Activity: Look through the lines below and copy each one that includes "assigns".

--- Dataset records Enclosed Below ---

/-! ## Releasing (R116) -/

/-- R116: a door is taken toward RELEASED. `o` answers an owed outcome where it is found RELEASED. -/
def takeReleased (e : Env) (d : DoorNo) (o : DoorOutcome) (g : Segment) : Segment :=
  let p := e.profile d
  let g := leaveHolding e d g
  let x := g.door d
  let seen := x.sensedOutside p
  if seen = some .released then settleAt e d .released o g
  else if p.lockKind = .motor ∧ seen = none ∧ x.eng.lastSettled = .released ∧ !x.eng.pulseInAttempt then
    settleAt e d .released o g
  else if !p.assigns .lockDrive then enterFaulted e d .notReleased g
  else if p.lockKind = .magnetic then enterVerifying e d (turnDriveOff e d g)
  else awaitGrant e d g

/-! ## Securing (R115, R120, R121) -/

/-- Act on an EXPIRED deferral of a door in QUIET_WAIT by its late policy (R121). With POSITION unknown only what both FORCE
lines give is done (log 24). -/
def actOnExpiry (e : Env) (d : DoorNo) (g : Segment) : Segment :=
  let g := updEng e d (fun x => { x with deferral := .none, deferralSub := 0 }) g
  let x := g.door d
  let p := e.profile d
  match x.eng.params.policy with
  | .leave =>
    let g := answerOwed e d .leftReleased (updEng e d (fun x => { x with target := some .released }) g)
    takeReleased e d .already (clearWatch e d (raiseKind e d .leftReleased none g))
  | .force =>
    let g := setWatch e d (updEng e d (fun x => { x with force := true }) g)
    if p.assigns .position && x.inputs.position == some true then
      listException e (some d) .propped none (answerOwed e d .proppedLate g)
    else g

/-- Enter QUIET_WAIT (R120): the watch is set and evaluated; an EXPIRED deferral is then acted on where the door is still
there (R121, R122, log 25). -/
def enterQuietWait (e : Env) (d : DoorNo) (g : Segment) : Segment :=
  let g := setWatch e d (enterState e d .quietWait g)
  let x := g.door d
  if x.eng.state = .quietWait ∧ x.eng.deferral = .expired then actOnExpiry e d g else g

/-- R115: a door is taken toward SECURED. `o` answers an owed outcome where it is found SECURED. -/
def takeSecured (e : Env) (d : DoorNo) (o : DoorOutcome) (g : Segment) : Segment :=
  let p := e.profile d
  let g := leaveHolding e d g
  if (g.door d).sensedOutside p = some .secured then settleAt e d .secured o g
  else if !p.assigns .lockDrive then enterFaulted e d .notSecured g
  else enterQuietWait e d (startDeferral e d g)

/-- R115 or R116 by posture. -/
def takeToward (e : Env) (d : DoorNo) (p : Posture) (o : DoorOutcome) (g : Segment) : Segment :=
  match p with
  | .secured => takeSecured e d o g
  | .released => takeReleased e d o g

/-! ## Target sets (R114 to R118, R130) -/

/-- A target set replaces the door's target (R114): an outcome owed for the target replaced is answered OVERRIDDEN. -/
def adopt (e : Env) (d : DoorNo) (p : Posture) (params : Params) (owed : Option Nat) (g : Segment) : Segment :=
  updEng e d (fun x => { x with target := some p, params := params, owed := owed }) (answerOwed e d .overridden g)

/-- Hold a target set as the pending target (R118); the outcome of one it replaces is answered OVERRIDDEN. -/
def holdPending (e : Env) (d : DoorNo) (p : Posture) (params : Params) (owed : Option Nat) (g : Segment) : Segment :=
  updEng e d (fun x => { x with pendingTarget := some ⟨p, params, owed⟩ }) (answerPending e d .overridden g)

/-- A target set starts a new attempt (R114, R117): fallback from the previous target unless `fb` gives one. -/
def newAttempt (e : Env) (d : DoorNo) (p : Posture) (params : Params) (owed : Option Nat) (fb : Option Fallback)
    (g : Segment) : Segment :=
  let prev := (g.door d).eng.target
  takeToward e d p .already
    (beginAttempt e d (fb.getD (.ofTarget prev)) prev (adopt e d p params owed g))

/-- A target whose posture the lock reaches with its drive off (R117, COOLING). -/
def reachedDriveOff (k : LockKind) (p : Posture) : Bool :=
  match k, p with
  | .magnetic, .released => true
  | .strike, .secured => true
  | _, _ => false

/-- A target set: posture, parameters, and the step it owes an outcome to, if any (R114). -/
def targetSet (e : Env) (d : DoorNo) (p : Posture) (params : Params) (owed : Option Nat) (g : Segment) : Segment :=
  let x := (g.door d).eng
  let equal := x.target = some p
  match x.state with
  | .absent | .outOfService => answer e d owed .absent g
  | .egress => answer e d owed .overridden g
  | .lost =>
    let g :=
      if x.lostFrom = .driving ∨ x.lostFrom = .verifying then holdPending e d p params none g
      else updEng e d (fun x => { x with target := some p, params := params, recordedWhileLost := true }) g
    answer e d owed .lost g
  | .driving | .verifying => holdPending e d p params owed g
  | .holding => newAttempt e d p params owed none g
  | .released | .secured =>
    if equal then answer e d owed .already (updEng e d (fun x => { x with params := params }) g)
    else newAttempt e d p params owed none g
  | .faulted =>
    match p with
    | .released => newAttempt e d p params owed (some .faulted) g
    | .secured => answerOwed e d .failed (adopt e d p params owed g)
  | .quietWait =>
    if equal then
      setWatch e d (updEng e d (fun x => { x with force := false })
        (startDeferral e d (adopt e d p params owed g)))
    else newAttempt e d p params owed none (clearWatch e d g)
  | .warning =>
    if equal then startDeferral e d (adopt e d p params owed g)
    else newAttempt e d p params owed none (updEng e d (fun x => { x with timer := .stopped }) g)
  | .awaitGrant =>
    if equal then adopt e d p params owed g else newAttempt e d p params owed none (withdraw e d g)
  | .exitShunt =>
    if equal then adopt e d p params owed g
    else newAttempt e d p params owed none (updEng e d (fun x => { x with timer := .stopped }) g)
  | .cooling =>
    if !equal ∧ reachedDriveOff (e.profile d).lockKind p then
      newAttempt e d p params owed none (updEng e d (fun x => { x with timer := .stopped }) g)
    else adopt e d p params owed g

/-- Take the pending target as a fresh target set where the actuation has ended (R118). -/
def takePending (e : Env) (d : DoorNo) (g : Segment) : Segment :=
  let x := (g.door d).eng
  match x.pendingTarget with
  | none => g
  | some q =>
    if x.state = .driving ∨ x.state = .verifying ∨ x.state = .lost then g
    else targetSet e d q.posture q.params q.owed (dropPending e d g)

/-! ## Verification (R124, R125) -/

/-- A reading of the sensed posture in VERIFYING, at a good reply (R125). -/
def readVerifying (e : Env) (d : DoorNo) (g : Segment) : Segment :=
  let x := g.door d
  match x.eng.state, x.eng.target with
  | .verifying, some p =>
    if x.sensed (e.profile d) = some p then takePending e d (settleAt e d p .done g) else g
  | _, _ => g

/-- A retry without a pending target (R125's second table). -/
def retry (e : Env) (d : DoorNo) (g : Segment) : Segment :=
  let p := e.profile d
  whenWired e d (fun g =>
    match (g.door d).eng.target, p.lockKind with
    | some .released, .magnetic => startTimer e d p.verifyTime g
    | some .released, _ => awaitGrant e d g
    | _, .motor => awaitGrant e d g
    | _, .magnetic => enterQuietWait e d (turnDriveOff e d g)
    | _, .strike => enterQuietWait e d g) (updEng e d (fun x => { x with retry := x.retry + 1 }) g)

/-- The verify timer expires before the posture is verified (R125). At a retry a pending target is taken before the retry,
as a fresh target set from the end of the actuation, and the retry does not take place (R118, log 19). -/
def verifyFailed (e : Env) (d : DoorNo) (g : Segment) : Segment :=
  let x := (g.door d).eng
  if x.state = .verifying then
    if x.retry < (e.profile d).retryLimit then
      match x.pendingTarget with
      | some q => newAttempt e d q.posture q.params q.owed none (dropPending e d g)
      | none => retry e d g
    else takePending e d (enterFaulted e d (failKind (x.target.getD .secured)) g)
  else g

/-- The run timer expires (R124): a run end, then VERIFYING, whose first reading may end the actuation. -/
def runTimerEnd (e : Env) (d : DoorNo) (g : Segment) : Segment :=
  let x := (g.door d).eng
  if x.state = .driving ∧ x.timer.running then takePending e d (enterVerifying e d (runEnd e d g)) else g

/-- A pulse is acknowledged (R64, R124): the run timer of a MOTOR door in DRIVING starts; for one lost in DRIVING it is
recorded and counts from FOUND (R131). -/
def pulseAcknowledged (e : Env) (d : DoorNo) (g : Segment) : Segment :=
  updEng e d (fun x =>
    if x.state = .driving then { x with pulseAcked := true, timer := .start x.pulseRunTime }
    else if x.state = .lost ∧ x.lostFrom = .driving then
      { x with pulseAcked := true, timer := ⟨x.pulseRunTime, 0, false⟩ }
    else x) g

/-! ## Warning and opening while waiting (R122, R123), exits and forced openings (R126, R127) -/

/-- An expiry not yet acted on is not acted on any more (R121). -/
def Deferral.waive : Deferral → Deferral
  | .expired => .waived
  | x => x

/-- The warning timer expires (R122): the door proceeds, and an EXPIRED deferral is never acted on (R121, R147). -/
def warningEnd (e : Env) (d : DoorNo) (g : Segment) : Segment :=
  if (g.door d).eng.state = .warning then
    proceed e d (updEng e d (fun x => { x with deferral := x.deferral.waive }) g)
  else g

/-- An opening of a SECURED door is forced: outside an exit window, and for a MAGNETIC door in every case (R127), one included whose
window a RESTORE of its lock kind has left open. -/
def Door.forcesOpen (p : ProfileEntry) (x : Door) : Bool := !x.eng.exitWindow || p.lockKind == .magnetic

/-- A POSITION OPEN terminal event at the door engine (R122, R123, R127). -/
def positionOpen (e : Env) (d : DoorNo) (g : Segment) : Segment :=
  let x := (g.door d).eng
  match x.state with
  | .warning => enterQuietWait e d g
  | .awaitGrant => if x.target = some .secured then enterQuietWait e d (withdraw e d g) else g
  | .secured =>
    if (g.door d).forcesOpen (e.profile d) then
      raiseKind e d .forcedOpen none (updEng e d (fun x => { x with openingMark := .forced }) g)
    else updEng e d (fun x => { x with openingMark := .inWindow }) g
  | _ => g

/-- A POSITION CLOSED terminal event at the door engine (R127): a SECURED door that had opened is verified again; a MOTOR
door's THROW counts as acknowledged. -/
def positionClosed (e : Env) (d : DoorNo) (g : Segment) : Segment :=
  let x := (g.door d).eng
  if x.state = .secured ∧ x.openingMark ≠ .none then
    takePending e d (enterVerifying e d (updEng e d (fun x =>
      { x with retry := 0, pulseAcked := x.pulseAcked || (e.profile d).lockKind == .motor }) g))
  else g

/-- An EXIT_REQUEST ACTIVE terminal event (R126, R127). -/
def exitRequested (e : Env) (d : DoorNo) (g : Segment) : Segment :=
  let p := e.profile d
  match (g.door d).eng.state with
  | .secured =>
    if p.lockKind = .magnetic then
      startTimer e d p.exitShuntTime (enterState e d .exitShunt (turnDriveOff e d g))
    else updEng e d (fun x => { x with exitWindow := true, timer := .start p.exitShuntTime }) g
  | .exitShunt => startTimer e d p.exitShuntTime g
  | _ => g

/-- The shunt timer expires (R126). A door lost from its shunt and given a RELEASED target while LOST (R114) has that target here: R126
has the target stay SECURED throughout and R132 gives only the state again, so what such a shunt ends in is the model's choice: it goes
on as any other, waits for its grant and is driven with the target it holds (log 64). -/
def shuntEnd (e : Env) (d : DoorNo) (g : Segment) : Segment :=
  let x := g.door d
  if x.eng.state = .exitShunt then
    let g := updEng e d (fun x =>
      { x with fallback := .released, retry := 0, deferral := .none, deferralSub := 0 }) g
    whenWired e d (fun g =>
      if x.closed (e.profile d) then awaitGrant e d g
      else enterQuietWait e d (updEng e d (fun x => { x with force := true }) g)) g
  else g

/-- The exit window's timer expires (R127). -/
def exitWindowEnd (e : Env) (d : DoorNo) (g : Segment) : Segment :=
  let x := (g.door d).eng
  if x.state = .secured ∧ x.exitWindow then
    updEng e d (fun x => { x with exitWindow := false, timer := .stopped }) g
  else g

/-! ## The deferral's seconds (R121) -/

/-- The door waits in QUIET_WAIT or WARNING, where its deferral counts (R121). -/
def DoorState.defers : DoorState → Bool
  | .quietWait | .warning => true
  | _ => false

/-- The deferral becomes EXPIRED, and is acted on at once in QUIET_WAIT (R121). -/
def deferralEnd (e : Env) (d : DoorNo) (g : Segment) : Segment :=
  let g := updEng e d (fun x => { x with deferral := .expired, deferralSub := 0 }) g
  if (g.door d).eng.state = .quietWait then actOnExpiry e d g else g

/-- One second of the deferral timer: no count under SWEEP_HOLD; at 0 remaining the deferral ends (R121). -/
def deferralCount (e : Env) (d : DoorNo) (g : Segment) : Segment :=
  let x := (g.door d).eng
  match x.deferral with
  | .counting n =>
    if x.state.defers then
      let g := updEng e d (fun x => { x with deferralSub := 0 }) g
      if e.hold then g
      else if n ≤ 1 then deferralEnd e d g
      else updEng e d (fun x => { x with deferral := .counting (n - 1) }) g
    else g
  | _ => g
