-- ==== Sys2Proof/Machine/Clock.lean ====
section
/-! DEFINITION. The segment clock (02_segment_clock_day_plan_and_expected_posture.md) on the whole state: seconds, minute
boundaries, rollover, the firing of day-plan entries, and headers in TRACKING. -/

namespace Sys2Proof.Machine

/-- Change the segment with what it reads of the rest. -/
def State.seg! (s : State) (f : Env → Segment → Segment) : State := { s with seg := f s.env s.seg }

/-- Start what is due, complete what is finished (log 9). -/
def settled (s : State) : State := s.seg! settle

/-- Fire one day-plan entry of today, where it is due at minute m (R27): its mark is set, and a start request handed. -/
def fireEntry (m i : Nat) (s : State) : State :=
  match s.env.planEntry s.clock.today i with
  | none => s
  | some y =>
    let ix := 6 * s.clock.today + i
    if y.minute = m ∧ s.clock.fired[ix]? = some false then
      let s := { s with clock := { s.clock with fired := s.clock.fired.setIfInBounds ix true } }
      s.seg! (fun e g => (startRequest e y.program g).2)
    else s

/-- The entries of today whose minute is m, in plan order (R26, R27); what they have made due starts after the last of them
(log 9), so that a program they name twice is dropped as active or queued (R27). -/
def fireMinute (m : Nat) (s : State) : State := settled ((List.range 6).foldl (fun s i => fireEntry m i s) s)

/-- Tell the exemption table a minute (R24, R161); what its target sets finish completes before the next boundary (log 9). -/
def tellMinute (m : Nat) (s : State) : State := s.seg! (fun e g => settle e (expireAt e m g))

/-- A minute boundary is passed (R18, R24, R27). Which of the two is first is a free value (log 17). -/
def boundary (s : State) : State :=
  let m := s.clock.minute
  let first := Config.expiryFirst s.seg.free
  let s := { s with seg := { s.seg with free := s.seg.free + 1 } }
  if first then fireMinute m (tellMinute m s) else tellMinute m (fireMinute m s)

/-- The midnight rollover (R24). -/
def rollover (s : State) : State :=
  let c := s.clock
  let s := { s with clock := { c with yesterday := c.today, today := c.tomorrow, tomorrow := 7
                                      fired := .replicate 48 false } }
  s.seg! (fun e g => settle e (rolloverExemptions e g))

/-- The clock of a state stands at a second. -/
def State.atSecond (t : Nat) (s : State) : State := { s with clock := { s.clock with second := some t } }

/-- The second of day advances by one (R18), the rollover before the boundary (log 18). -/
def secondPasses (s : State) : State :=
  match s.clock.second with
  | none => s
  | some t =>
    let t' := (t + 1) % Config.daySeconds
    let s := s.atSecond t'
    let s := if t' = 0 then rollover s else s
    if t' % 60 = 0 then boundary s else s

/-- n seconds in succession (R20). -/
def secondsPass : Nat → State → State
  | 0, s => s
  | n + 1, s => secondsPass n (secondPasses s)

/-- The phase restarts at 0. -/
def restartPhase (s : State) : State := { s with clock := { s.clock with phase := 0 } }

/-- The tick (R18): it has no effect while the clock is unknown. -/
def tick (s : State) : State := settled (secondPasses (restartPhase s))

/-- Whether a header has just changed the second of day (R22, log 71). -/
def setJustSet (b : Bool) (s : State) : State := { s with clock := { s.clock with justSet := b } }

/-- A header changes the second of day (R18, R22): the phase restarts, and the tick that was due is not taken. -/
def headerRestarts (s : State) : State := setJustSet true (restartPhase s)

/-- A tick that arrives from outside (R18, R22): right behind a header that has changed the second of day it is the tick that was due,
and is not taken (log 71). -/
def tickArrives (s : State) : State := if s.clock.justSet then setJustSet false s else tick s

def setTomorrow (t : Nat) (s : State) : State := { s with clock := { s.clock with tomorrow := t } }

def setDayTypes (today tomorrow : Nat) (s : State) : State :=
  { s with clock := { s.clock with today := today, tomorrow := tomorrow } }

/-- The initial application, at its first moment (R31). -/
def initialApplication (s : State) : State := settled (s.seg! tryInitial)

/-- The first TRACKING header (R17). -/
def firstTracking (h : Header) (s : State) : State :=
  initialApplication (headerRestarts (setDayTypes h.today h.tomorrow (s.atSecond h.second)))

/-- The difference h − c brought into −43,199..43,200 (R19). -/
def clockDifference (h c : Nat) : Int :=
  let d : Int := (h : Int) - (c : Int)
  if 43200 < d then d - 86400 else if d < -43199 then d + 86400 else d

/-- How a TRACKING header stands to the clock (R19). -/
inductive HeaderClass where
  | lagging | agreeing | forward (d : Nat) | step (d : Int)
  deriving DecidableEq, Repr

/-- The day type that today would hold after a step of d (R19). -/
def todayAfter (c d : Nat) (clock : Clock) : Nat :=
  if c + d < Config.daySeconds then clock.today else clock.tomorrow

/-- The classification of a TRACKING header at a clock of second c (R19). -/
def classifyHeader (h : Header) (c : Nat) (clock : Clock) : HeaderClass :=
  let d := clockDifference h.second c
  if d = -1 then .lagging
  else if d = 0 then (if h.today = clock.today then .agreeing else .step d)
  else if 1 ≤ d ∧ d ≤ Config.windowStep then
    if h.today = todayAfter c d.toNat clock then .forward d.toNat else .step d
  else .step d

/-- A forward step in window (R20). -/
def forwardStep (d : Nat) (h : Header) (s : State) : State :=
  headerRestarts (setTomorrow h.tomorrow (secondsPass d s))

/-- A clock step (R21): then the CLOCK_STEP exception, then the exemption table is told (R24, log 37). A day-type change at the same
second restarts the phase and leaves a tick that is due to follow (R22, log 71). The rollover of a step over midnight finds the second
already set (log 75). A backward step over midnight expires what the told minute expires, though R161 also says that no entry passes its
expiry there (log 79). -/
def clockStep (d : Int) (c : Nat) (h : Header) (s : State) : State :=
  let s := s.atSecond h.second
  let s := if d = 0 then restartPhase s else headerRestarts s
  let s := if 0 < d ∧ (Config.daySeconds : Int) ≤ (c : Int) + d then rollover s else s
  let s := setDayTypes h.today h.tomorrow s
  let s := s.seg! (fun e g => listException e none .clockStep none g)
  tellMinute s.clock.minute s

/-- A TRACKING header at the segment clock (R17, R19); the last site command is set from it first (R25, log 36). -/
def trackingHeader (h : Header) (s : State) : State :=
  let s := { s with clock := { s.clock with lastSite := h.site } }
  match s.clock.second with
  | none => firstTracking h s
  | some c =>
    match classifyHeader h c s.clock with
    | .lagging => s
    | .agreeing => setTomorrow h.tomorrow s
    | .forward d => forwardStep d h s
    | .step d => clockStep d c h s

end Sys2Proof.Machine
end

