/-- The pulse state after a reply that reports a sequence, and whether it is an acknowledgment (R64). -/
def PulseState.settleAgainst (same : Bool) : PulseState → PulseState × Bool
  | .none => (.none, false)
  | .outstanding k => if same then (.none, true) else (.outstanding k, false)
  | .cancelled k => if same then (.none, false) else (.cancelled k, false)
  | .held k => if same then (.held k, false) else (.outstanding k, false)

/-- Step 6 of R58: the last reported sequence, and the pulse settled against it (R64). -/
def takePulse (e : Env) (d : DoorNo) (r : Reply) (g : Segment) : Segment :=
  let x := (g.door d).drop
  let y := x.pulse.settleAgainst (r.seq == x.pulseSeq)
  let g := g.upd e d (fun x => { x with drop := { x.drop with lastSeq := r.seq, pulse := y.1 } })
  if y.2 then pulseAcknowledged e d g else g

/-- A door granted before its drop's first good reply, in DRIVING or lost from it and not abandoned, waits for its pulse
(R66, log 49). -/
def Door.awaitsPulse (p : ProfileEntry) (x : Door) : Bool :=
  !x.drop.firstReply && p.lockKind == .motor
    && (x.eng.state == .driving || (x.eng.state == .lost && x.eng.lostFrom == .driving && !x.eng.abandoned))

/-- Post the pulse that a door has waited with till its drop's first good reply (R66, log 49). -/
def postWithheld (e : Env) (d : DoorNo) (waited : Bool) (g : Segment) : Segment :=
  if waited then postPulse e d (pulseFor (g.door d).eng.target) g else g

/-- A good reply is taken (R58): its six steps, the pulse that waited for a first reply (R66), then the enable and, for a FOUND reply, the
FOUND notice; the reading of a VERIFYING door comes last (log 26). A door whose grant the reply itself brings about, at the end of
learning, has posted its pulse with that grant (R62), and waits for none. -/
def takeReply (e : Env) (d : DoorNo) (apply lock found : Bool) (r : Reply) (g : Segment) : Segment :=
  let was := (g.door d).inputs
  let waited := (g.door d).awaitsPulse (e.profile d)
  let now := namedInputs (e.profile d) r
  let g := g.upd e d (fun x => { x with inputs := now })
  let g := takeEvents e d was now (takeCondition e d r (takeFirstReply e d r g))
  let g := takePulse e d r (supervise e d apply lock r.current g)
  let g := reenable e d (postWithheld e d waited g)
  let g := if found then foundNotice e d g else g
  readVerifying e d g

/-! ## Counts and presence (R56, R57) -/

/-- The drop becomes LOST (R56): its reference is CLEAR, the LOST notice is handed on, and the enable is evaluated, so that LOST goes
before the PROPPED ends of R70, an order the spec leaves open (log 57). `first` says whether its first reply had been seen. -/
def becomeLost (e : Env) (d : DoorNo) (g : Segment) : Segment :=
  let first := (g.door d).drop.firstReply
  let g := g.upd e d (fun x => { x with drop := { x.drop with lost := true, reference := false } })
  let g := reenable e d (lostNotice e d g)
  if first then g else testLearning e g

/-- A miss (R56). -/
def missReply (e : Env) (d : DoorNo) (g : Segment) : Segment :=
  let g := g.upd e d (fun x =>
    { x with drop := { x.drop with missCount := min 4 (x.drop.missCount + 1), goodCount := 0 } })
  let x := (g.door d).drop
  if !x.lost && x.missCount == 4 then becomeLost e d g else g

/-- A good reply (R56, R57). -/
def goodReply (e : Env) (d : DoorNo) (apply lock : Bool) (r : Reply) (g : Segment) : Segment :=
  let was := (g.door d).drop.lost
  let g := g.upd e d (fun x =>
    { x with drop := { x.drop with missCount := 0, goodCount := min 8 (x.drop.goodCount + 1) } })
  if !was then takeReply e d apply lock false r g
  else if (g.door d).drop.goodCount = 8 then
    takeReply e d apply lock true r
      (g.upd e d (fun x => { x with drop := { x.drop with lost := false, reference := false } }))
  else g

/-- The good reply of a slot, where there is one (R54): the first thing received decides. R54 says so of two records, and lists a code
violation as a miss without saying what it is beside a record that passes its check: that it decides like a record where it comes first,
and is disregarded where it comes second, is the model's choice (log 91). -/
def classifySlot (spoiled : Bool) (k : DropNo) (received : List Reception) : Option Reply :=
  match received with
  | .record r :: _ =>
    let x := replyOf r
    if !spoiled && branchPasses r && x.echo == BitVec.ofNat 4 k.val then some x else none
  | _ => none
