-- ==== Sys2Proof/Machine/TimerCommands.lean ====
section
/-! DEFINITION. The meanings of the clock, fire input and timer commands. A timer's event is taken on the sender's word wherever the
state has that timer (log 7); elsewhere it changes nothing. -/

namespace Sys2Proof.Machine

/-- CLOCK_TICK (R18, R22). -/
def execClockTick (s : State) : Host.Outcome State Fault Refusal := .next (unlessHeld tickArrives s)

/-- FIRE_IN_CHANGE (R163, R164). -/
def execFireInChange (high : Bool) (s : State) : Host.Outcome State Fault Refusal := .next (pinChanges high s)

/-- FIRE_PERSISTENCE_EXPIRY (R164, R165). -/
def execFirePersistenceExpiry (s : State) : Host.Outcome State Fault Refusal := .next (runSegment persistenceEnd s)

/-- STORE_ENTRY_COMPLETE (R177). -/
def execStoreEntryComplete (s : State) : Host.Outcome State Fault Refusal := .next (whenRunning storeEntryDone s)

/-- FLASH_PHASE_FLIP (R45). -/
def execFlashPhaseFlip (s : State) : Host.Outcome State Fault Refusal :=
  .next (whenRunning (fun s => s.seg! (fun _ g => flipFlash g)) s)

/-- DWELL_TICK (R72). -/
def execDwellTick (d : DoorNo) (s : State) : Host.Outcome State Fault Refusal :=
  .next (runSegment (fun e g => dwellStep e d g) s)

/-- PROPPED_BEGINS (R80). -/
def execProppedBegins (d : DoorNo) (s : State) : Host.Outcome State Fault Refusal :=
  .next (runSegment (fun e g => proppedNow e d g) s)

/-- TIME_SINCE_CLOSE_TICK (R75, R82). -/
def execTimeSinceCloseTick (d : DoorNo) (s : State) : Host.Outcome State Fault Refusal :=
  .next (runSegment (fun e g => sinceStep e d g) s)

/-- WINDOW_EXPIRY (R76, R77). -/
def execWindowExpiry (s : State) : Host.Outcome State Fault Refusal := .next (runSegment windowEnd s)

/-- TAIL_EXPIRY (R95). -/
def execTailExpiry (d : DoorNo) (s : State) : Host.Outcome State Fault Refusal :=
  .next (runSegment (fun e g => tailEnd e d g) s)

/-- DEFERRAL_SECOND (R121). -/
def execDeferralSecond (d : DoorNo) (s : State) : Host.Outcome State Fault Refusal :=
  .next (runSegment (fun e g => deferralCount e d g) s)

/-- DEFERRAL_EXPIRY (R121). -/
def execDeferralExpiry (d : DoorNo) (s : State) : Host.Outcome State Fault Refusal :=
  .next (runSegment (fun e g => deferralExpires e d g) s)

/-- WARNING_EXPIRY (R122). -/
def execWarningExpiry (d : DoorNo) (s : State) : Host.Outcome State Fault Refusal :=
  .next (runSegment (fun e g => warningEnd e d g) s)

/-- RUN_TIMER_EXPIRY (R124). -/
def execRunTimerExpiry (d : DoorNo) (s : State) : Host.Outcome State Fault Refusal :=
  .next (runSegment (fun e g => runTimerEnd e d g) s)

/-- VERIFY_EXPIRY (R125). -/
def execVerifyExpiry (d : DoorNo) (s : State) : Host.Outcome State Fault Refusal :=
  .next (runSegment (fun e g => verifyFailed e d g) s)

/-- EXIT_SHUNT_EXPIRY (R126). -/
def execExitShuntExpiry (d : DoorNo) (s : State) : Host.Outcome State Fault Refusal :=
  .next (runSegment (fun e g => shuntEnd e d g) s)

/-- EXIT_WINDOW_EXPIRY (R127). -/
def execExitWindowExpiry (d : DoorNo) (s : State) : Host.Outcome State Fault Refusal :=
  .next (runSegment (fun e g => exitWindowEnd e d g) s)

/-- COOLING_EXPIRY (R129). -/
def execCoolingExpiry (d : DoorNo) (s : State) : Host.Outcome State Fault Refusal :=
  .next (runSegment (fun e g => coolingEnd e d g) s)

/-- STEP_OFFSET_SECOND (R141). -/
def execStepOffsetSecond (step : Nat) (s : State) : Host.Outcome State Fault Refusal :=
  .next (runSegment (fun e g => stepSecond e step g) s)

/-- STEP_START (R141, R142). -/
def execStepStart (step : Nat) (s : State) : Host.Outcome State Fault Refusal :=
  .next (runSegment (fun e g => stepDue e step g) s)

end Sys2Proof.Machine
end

--- End of Enclosed Dataset records ---

Result of the task:
  else if !p.assigns .lockDrive then enterFaulted e d .notReleased g
    if p.assigns .position && x.inputs.position == some true then
  else if !p.assigns .lockDrive then enterFaulted e d .notSecured g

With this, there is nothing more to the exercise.